そしてそのこと以来、不二はぼんやりと気だるい空気に包まれたままだった。


 不二が通院する道のりに氷帝学園があった。前を通るたびに思い出すのは、昔馴染みの跡部景吾だ。先日久し振りに会った彼は、昔と変わらず意地っ張りでいい奴だった。スクールの帰りにはよく跡部と不二と裕太の3人で遊んだ。
 裕太…聖ルドルフで上手くやっているだろうか。知らないうちに彼も腕を上げた。不二の周りには、腕の立つ左利きが多いような気がする。例えば手塚に越前…。

 そこで思考は停止した。
今、青学のことを考えたくはなかった。なぜか不二は現在の青学に対し嫉妬のような感情を抱いていた。理由ははっきりしなかったが、もしかするとそれは青学の“誰か”“何か”に抱いた感情ではなく、青学テニス部そのものに抱いたものであるのかもしれない。それは1人のプレイヤーのようだ。

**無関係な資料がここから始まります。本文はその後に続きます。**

-- ==== Sys2Proof/Tests/Slice0.lean ====
section
/-! SUPPORT. The model's own tests. A name ending in a letter and a number is that vector of `95_test_vectors.md`; the words of the
decode tests are written out from the dispatch table of `30_encoding.md` R36; a `witness_` theorem shows
values that meet the hypotheses of the obligation it is named after. -/

namespace Sys2Proof.Tests

open Sys2Proof.Machine Sys2Proof.Claims

/-! ### Helpers -/

/-- A memory from (address, byte) pairs in any order. -/
def bytes (l : List (Nat × Byte)) : Memory := l.foldl (fun m e => m.write e.1 e.2) []

/-- The state after reset with `code` at `a`, other bytes of memory, and `pc` at `a`. -/
def prog (a : Nat) (code : List Byte) (mem : List (Nat × Byte)) : State :=
  State.construct (BitVec.ofNat 16 a)
    (bytes (mem ++ (code.zipIdx).map (fun e => ((a + e.2) % 65536, e.1)))) []

/-- One step answers a next state with the property. -/
def goes (s : State) (p : State → Bool) : Bool :=
  match step s with
  | .next t => p t
  | .fault _ => false
  | .refused _ => false

/-- One step halts the machine with the fault and changes nothing else. -/
def halts (s : State) (f : Fault) : Bool := goes s (fun t => t == s.raise f)

/-! ### Well-formedness: each check refuses an ill-formed term -/

theorem test_wf_default : Config.default.wf = true := by decide
theorem test_wf_config : Config.wf ⟨[(0x1A, 1), (0x80, 2)]⟩ = true := by decide
theorem test_wf_refuses_defined_byte : Config.wf ⟨[(0xEA, 2)]⟩ = false := by decide
theorem test_wf_refuses_byte_twice : Config.wf ⟨[(0x1A, 1), (0x1A, 2)]⟩ = false := by decide
theorem test_wf_refuses_cost_zero : Config.wf ⟨[(0x1A, 0)]⟩ = false := by decide
theorem test_wf_nop_listed : Instr.wf ⟨[(0x1A, 1)]⟩ (.nopIllegal 0x1A 1) = true := by decide
theorem test_wf_refuses_unlisted_nop : Instr.wf Config.default (.nopIllegal 0x1A 1) = false := by decide
theorem test_wf_refuses_other_cost : Instr.wf ⟨[(0x1A, 1)]⟩ (.nopIllegal 0x1A 2) = false := by decide

/-! ### Decoding -/

/-- Every byte of the list of R37 is refused (R143). -/
theorem test_decode_refuses_undefined_bytes :
    undefinedOpcodes.all (fun op => decodeTableWord 8 op.toNat == none) = true := by decide +kernel
theorem test_decode_refusals_have_names :
    decode Config.default [0x02, 0xEA, 0xEA] = .error (.unimplementedOpcode 0x02) ∧
    decode Config.default [0xA9] = .error (.missingOperand 0xA9) ∧
    decode Config.default [0xAD, 0x34] = .error (.missingOperand 0xAD) ∧
    decode Config.default [] = .error .noBytes := ⟨rfl, rfl, rfl, rfl⟩
theorem test_decode_illegal_nop :
    decode ⟨[(0x1A, 1)]⟩ [0x1A, 0x55] = .ok (.nopIllegal 0x1A 1, [0x55]) := rfl
/-- The table wins over an ill-formed configuration (log 12). -/
theorem test_decode_table_first : decode ⟨[(0xEA, 9)]⟩ [0xEA] = .ok (.nop, []) := rfl
theorem test_decode_arithmetic_1 :
    decodeTableWord 16 0b1001110001101001 = some (.adcImm 0x9C) ∧
    decodeTableWord 16 0xAD65 = some (.adcZp 0xAD) ∧
    decodeTableWord 16 0xBE75 = some (.adcZpX 0xBE) ∧
    decodeTableWord 24 0xE4506D = some (.adcAbs 0xE450) ∧
    decodeTableWord 24 0xF7517D = some (.adcAbsX 0xF751) ∧
    decodeTableWord 24 0x0A5279 = some (.adcAbsY 0x0A52) ∧
    decodeTableWord 16 0x0261 = some (.adcIndX 0x02) ∧
    decodeTableWord 16 0x1371 = some (.adcIndY 0x13) ∧
    decodeTableWord 16 0x24E9 = some (.sbcImm 0x24) ∧
    decodeTableWord 16 0b0011010111100101 = some (.sbcZp 0x35) := by decide
theorem test_decode_arithmetic_2 :
    decodeTableWord 16 0x46F5 = some (.sbcZpX 0x46) ∧
    decodeTableWord 24 0x7C58ED = some (.sbcAbs 0x7C58) ∧
    decodeTableWord 24 0x8F59FD = some (.sbcAbsX 0x8F59) ∧
    decodeTableWord 24 0xA25AF9 = some (.sbcAbsY 0xA25A) ∧
    decodeTableWord 16 0x8AE1 = some (.sbcIndX 0x8A) ∧
    decodeTableWord 16 0x9BF1 = some (.sbcIndY 0x9B) := by decide
theorem test_decode_and_ora_1 :
    decodeTableWord 16 0b1001110000101001 = some (.andImm 0x9C) ∧
    decodeTableWord 16 0xAD25 = some (.andZp 0xAD) ∧
    decodeTableWord 16 0xBE35 = some (.andZpX 0xBE) ∧
    decodeTableWord 24 0xE4502D = some (.andAbs 0xE450) ∧
    decodeTableWord 24 0xF7513D = some (.andAbsX 0xF751) ∧
    decodeTableWord 24 0x0A5239 = some (.andAbsY 0x0A52) ∧
    decodeTableWord 16 0x0221 = some (.andIndX 0x02) ∧
    decodeTableWord 16 0x1331 = some (.andIndY 0x13) ∧
    decodeTableWord 16 0x2409 = some (.oraImm 0x24) ∧
    decodeTableWord 16 0b0011010100000101 = some (.oraZp 0x35) := by decide
theorem test_decode_and_ora_2 :
    decodeTableWord 16 0x4615 = some (.oraZpX 0x46) ∧
    decodeTableWord 24 0x7C580D = some (.oraAbs 0x7C58) ∧
    decodeTableWord 24 0x8F591D = some (.oraAbsX 0x8F59) ∧
    decodeTableWord 24 0xA25A19 = some (.oraAbsY 0xA25A) ∧
    decodeTableWord 16 0x8A01 = some (.oraIndX 0x8A) ∧
    decodeTableWord 16 0x9B11 = some (.oraIndY 0x9B) := by decide
theorem test_decode_eor_bit :
    decodeTableWord 16 0b1001110001001001 = some (.eorImm 0x9C) ∧
    decodeTableWord 16 0xAD45 = some (.eorZp 0xAD) ∧
    decodeTableWord 16 0xBE55 = some (.eorZpX 0xBE) ∧
    decodeTableWord 24 0xE4504D = some (.eorAbs 0xE450) ∧
    decodeTableWord 24 0xF7515D = some (.eorAbsX 0xF751) ∧
    decodeTableWord 24 0x0A5259 = some (.eorAbsY 0x0A52) ∧
    decodeTableWord 16 0x0241 = some (.eorIndX 0x02) ∧
    decodeTableWord 16 0x1351 = some (.eorIndY 0x13) ∧
    decodeTableWord 16 0x2424 = some (.bitZp 0x24) ∧
    decodeTableWord 24 0b010101100101011000101100 = some (.bitAbs 0x5656) := by decide
theorem test_decode_shift :
    decodeTableWord 8 0b00001010 = some .aslAcc ∧
    decodeTableWord 16 0xAD06 = some (.aslZp 0xAD) ∧
    decodeTableWord 16 0xBE16 = some (.aslZpX 0xBE) ∧
    decodeTableWord 24 0xE4500E = some (.aslAbs 0xE450) ∧
    decodeTableWord 24 0xF7511E = some (.aslAbsX 0xF751) ∧
    decodeTableWord 8 0x4A = some .lsrAcc ∧
    decodeTableWord 16 0x0246 = some (.lsrZp 0x02) ∧
    decodeTableWord 16 0x1356 = some (.lsrZpX 0x13) ∧
    decodeTableWord 24 0x43554E = some (.lsrAbs 0x4355) ∧
    decodeTableWord 24 0b010101100101011001011110 = some (.lsrAbsX 0x5656) := by decide
theorem test_decode_rotate :
    decodeTableWord 8 0b00101010 = some .rolAcc ∧
    decodeTableWord 16 0xAD26 = some (.rolZp 0xAD) ∧
    decodeTableWord 16 0xBE36 = some (.rolZpX 0xBE) ∧
    decodeTableWord 24 0xE4502E = some (.rolAbs 0xE450) ∧
    decodeTableWord 24 0xF7513E = some (.rolAbsX 0xF751) ∧
    decodeTableWord 8 0x6A = some .rorAcc ∧
    decodeTableWord 16 0x0266 = some (.rorZp 0x02) ∧
    decodeTableWord 16 0x1376 = some (.rorZpX 0x13) ∧
    decodeTableWord 24 0x43556E = some (.rorAbs 0x4355) ∧
    decodeTableWord 24 0b010101100101011001111110 = some (.rorAbsX 0x5656) := by decide
theorem test_decode_compare_1 :
    decodeTableWord 16 0b1001110011001001 = some (.cmpImm 0x9C) ∧
    decodeTableWord 16 0xADC5 = some (.cmpZp 0xAD) ∧
    decodeTableWord 16 0xBED5 = some (.cmpZpX 0xBE) ∧
    decodeTableWord 24 0xE450CD = some (.cmpAbs 0xE450) ∧
    decodeTableWord 24 0xF751DD = some (.cmpAbsX 0xF751) ∧
    decodeTableWord 24 0x0A52D9 = some (.cmpAbsY 0x0A52) ∧
    decodeTableWord 16 0x02C1 = some (.cmpIndX 0x02) ∧
    decodeTableWord 16 0x13D1 = some (.cmpIndY 0x13) ∧
    decodeTableWord 16 0x24E0 = some (.cpxImm 0x24) ∧
    decodeTableWord 16 0b0011010111100100 = some (.cpxZp 0x35) := by decide
theorem test_decode_compare_2 :
    decodeTableWord 24 0x6957EC = some (.cpxAbs 0x6957) ∧
    decodeTableWord 16 0x57C0 = some (.cpyImm 0x57) ∧
    decodeTableWord 16 0x68C4 = some (.cpyZp 0x68) ∧
    decodeTableWord 24 0xA25ACC = some (.cpyAbs 0xA25A) := by decide
theorem test_decode_incdec_1 :
    decodeTableWord 16 0b1001110011000110 = some (.decZp 0x9C) ∧
    decodeTableWord 16 0xADD6 = some (.decZpX 0xAD) ∧
    decodeTableWord 24 0xD14FCE = some (.decAbs 0xD14F) ∧
    decodeTableWord 24 0xE450DE = some (.decAbsX 0xE450) ∧
    decodeTableWord 16 0xE0E6 = some (.incZp 0xE0) ∧
    decodeTableWord 16 0xF1F6 = some (.incZpX 0xF1) ∧
    decodeTableWord 24 0x1D53EE = some (.incAbs 0x1D53) ∧
    decodeTableWord 24 0x3054FE = some (.incAbsX 0x3054) ∧
    decodeTableWord 8 0xCA = some .dex ∧
    decodeTableWord 8 0b10001000 = some .dey := by decide
theorem test_decode_incdec_2 :
    decodeTableWord 8 0xE8 = some .inx ∧
    decodeTableWord 8 0xC8 = some .iny := by decide
theorem test_decode_control_1 :
    decodeTableWord 16 0b1001110010010000 = some (.bcc 0x9C) ∧
    decodeTableWord 16 0xADB0 = some (.bcs 0xAD) ∧
    decodeTableWord 16 0xBEF0 = some (.beq 0xBE) ∧
    decodeTableWord 16 0xCFD0 = some (.bne 0xCF) ∧
    decodeTableWord 16 0xE030 = some (.bmi 0xE0) ∧
    decodeTableWord 16 0xF110 = some (.bpl 0xF1) ∧
    decodeTableWord 16 0x0250 = some (.bvc 0x02) ∧
    decodeTableWord 16 0x1370 = some (.bvs 0x13) ∧
    decodeTableWord 24 0x43554C = some (.jmpAbs 0x4355) ∧
    decodeTableWord 24 0b010101100101011001101100 = some (.jmpInd 0x5656) := by decide
theorem test_decode_control_2 :
    decodeTableWord 24 0x695720 = some (.jsr 0x6957) ∧
    decodeTableWord 8 0x60 = some .rts ∧
    decodeTableWord 8 0x00 = some .brk ∧
    decodeTableWord 8 0x40 = some .rti := by decide
theorem test_decode_stack_transfer :
    decodeTableWord 8 0b01001000 = some .pha ∧
    decodeTableWord 8 0x68 = some .pla ∧
    decodeTableWord 8 0x08 = some .php ∧
    decodeTableWord 8 0x28 = some .plp ∧
    decodeTableWord 8 0xAA = some .tax ∧
    decodeTableWord 8 0xA8 = some .tay ∧
    decodeTableWord 8 0x8A = some .txa ∧
    decodeTableWord 8 0x98 = some .tya ∧
    decodeTableWord 8 0xBA = some .tsx ∧
    decodeTableWord 8 0b10011010 = some .txs := by decide
theorem test_decode_flag_nop :
    decodeTableWord 8 0b00011000 = some .clc ∧
    decodeTableWord 8 0x38 = some .sec ∧
    decodeTableWord 8 0x58 = some .cli ∧
    decodeTableWord 8 0x78 = some .sei ∧
    decodeTableWord 8 0xB8 = some .clv ∧
    decodeTableWord 8 0xD8 = some .cld ∧
    decodeTableWord 8 0xF8 = some .sed ∧
    decodeTableWord 8 0xEA = some .nop := by decide
theorem test_decode_load_1 :
    decodeTableWord 16 0b1001110010101001 = some (.ldaImm 0x9C) ∧
    decodeTableWord 16 0xADA5 = some (.ldaZp 0xAD) ∧
    decodeTableWord 16 0xBEB5 = some (.ldaZpX 0xBE) ∧
    decodeTableWord 24 0xE450AD = some (.ldaAbs 0xE450) ∧
    decodeTableWord 24 0xF751BD = some (.ldaAbsX 0xF751) ∧
    decodeTableWord 24 0x0A52B9 = some (.ldaAbsY 0x0A52) ∧
    decodeTableWord 16 0x02A1 = some (.ldaIndX 0x02) ∧
    decodeTableWord 16 0x13B1 = some (.ldaIndY 0x13) ∧
    decodeTableWord 16 0x24A2 = some (.ldxImm 0x24) ∧
    decodeTableWord 16 0b0011010110100110 = some (.ldxZp 0x35) := by decide
theorem test_decode_load_2 :
    decodeTableWord 16 0x46B6 = some (.ldxZpY 0x46) ∧
    decodeTableWord 24 0x7C58AE = some (.ldxAbs 0x7C58) ∧
    decodeTableWord 24 0x8F59BE = some (.ldxAbsY 0x8F59) ∧
    decodeTableWord 16 0x79A0 = some (.ldyImm 0x79) ∧
    decodeTableWord 16 0x8AA4 = some (.ldyZp 0x8A) ∧
    decodeTableWord 16 0x9BB4 = some (.ldyZpX 0x9B) ∧
    decodeTableWord 24 0xDB5DAC = some (.ldyAbs 0xDB5D) ∧
    decodeTableWord 24 0xEE5EBC = some (.ldyAbsX 0xEE5E) := by decide
theorem test_decode_store_1 :
    decodeTableWord 16 0b1001110010000101 = some (.staZp 0x9C) ∧
    decodeTableWord 16 0xAD95 = some (.staZpX 0xAD) ∧
    decodeTableWord 24 0xD14F8D = some (.staAbs 0xD14F) ∧
    decodeTableWord 24 0xE4509D = some (.staAbsX 0xE450) ∧
    decodeTableWord 24 0xF75199 = some (.staAbsY 0xF751) ∧
    decodeTableWord 16 0xF181 = some (.staIndX 0xF1) ∧
    decodeTableWord 16 0x0291 = some (.staIndY 0x02) ∧
    decodeTableWord 16 0x1386 = some (.stxZp 0x13) ∧
    decodeTableWord 16 0x2496 = some (.stxZpY 0x24) ∧
    decodeTableWord 24 0b010101100101011010001110 = some (.stxAbs 0x5656) := by decide
theorem test_decode_store_2 :
    decodeTableWord 16 0x4684 = some (.styZp 0x46) ∧
    decodeTableWord 16 0x5794 = some (.styZpX 0x57) ∧
    decodeTableWord 24 0x8F598C = some (.styAbs 0x8F59) := by decide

 ガラスを叩く雨の隙間から、氷帝学園の校舎が見えてきた。傘をさした数人の生徒。いくつかの窓から漏れる蛍光灯の光。広い敷地を通り過ぎたとき、不二の脳裏に浮かんだのは跡部ではなかった。

風や空気に身をまかせ、落ち、流れて行く。不快感を口にするもののいれば、心地よさに身を委ねるものもいる。忍足侑士は、雨のような男だった。